What you will do:
Once a line is found to contain "tbLearn", copy it out of the listing.

Data for this task:
[Start of section]
/-- An announcement the MAC receives: armed while AUTOANN = 1, and event 143 fires (R57, R259). -/
def tbAnnounceMac (mcn mode : Nat) (s : State) : State :=
  if (mode = 1 ∨ mode = 2) ∧ s.on F.TB_CFG_AUTOANN then fire 143 (tbArm mode true (s.wr F.TB_SWMCN_MCN mcn)) else s

/-- A write of TB_OFS: the offset and its validity; an invalid one takes GRID to SEEK at the next boundary (R52, R63). The rejections in a
row start anew and the stored samples stay (DESIGN CHOICE, notes/assumptions/82.md). -/
def tbOfsOp (val : Bool) (ofs : Nat) (s : State) : State :=
  ({ s with tb := { s.tb with rej := 0 } }.wr F.TB_OFS_OFS ofs).wrB F.TB_OFS_VAL val

/-! ### Beacons and learning -/

/-- The circular mean of fractions, formed from their wrapped differences to the first one, halves rounded upward (DESIGN CHOICE,
notes/assumptions/10.md and 82.md). -/
def circMean : List Nat → Nat
  | [] => 0
  | x :: t =>
    let n : Int := t.length + 1
    let sum : Int := t.foldl (fun a (y : Nat) => a + wrapFrac ((y : Int) - x)) 0
    ofInt ((x : Int) + (2 * sum + n) / (2 * n)) 16

/-- A learning sample while the offset is invalid: with N samples within SPREAD of their mean, the offset is set (R63). -/
def learnFirst (sample : Nat) (s : State) : State :=
  let n := if s.rd F.TB_LEARN_N = 0 then 16 else s.rd F.TB_LEARN_N
  let all := (s.tb.samples ++ [sample])
  let keep := all.drop (all.length - n)
  let s1 := { s with tb := { s.tb with samples := keep } }
  let m := circMean keep
  if keep.length = n && keep.all (fun x => (wrapFrac ((x : Int) - m)).natAbs ≤ s.rd F.TB_LEARN_SPREAD * 0x10) then
    tbOfsOp true m s1
  else s1

/-- A learning sample while the offset is valid: it moves the offset by 1/16 of the difference, or is rejected, and REJMAX
rejections in a row invalidate the offset (R63). -/
def learnNext (sample : Nat) (s : State) : State :=
  let d := wrapFrac ((sample : Int) - s.rd F.TB_OFS_OFS)
  if d.natAbs ≤ s.rd F.TB_LEARN_SPREAD * 0x10 then
    tbOfsOp true (ofInt ((s.rd F.TB_OFS_OFS : Int) + Int.tdiv d 16) 16) s
  else
    let r := s.tb.rej + 1
    let s1 := { s with tb := { s.tb with rej := r } }.inc F.TB_LEARNREJ
    let rm := s.rd F.TB_LEARN_REJMAX
    if rm ≠ 0 ∧ rm ≤ r then
      tbFlag39 F.TB_FLAGS_OFSLOST ({ s1 with tb := { s1.tb with rej := 0, samples := [] } }.clr F.TB_OFS_VAL)
    else s1

/-- A beacon's learning sample, formed from a crossing at most 4 nominal periods old (R63). -/
def tbLearn (carried : Nat) (s : State) : State :=
  if !s.on F.TB_CFG_AUTOLEARN || s.isConcentrator || s.tbRetired then s
  else
    match s.tb.lastFrac with
    | none => s
    | some frac =>
      if 4 * 32768 < s.tb.sinceX * s.hz then s
      else
        let sample := ofInt ((frac : Int) + carried - s.now) 16
        if s.on F.TB_OFS_VAL then learnNext sample s else learnFirst sample s

/-- A delivered beacon: event 141; learning first; then, outside the CONCENTRATOR role, a step in VIRTUAL, SEEK and HOLD
(R54, R63). -/
def tbBeacon (carried : Nat) (s : State) : State :=
  let s0 := fire 141 s
  if s0.isConcentrator then s0
  else
    let s1 := tbLearn carried s0
    if s1.rd F.TB_STAT_STATE ≠ tbGrid ∨ s1.on F.TB_STAT_HOLD then tbSetTime carried s1 else s1

/-- A held beacon reaches the timebase: its carried value is brought from its time stamp to now, and its announcement is armed, in that
order: a late test sees the MCN that the beacon's own step has set (R258, R259; the order is a DESIGN CHOICE,
notes/assumptions/82.md). -/
def tbDeliver (b : HeldBeacon) (s : State) : State :=
  tbBusyNow (tbAnnounceMac b.mcn b.mode (tbBeacon ((b.nt + s.now + 2 ^ 48 - b.ts) % 2 ^ 48) s))

/-- The MAC delivers a beacon; one that comes during a slice of the timebase's partition is held to its end (R457). -/
def tbBeaconRx (b : HeldBeacon) (s : State) : State :=
  if s.bistPart = some 14 then
    let s1 := s.inc F.BIST_HOLD
    { s1 with tb := { s1.tb with beacons := s1.tb.beacons ++ [b] } }
  else tbDeliver b s

/-- The end of a slice of the timebase's partition: the beacons held are delivered (R457). -/
def tbSliceEnd (s : State) : State :=
  s.tb.beacons.foldl (fun s b => tbDeliver b s) { s with tb := { s.tb with beacons := [] } }

/-! ### Faults and reset -/

/-- XK32 gives no tick for 64 µs: XKFAIL, VALID clear, event 39. -/
def xkFail (s : State) : State := if s.inRest then s else tbFlag39 F.TB_FLAGS_XKFAIL (s.clr F.TB_STAT_VALID)

/-- TB_PHASE.CODE (R64). -/
def State.tbPhaseCode (s : State) : Nat := roundDiv (s.rd F.TB_OFS_OFS * 12) 65536 % 12

/-- TB_PHASE.RESID: the offset minus the fraction nearest CODE × 30° (R12, R64). -/
def State.tbPhaseResid (s : State) : Nat :=
  ofInt (wrapFrac ((s.rd F.TB_OFS_OFS : Int) - roundDiv (s.tbPhaseCode * 30 * 65536) 360)) 16

/-- The reset of the always-on domain resets the timebase (R67); TB_INC is compensated from the next boundary on (DESIGN CHOICE,
notes/assumptions/82.md). -/
def tbReset (s : State) : State := { s.resetPage 0x504 with tb := {} }

/-- Retirement of partition 14: ZC_IN is ignored, learning stops and the offset is invalid (R460). -/
def tbRetire (s : State) : State := zcStop (s.clr F.TB_OFS_VAL)

end Sys2Proof.Machine
end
[End of section]
Response area:
def tbLearn (carried : Nat) (s : State) : State :=
    let s1 := tbLearn carried s0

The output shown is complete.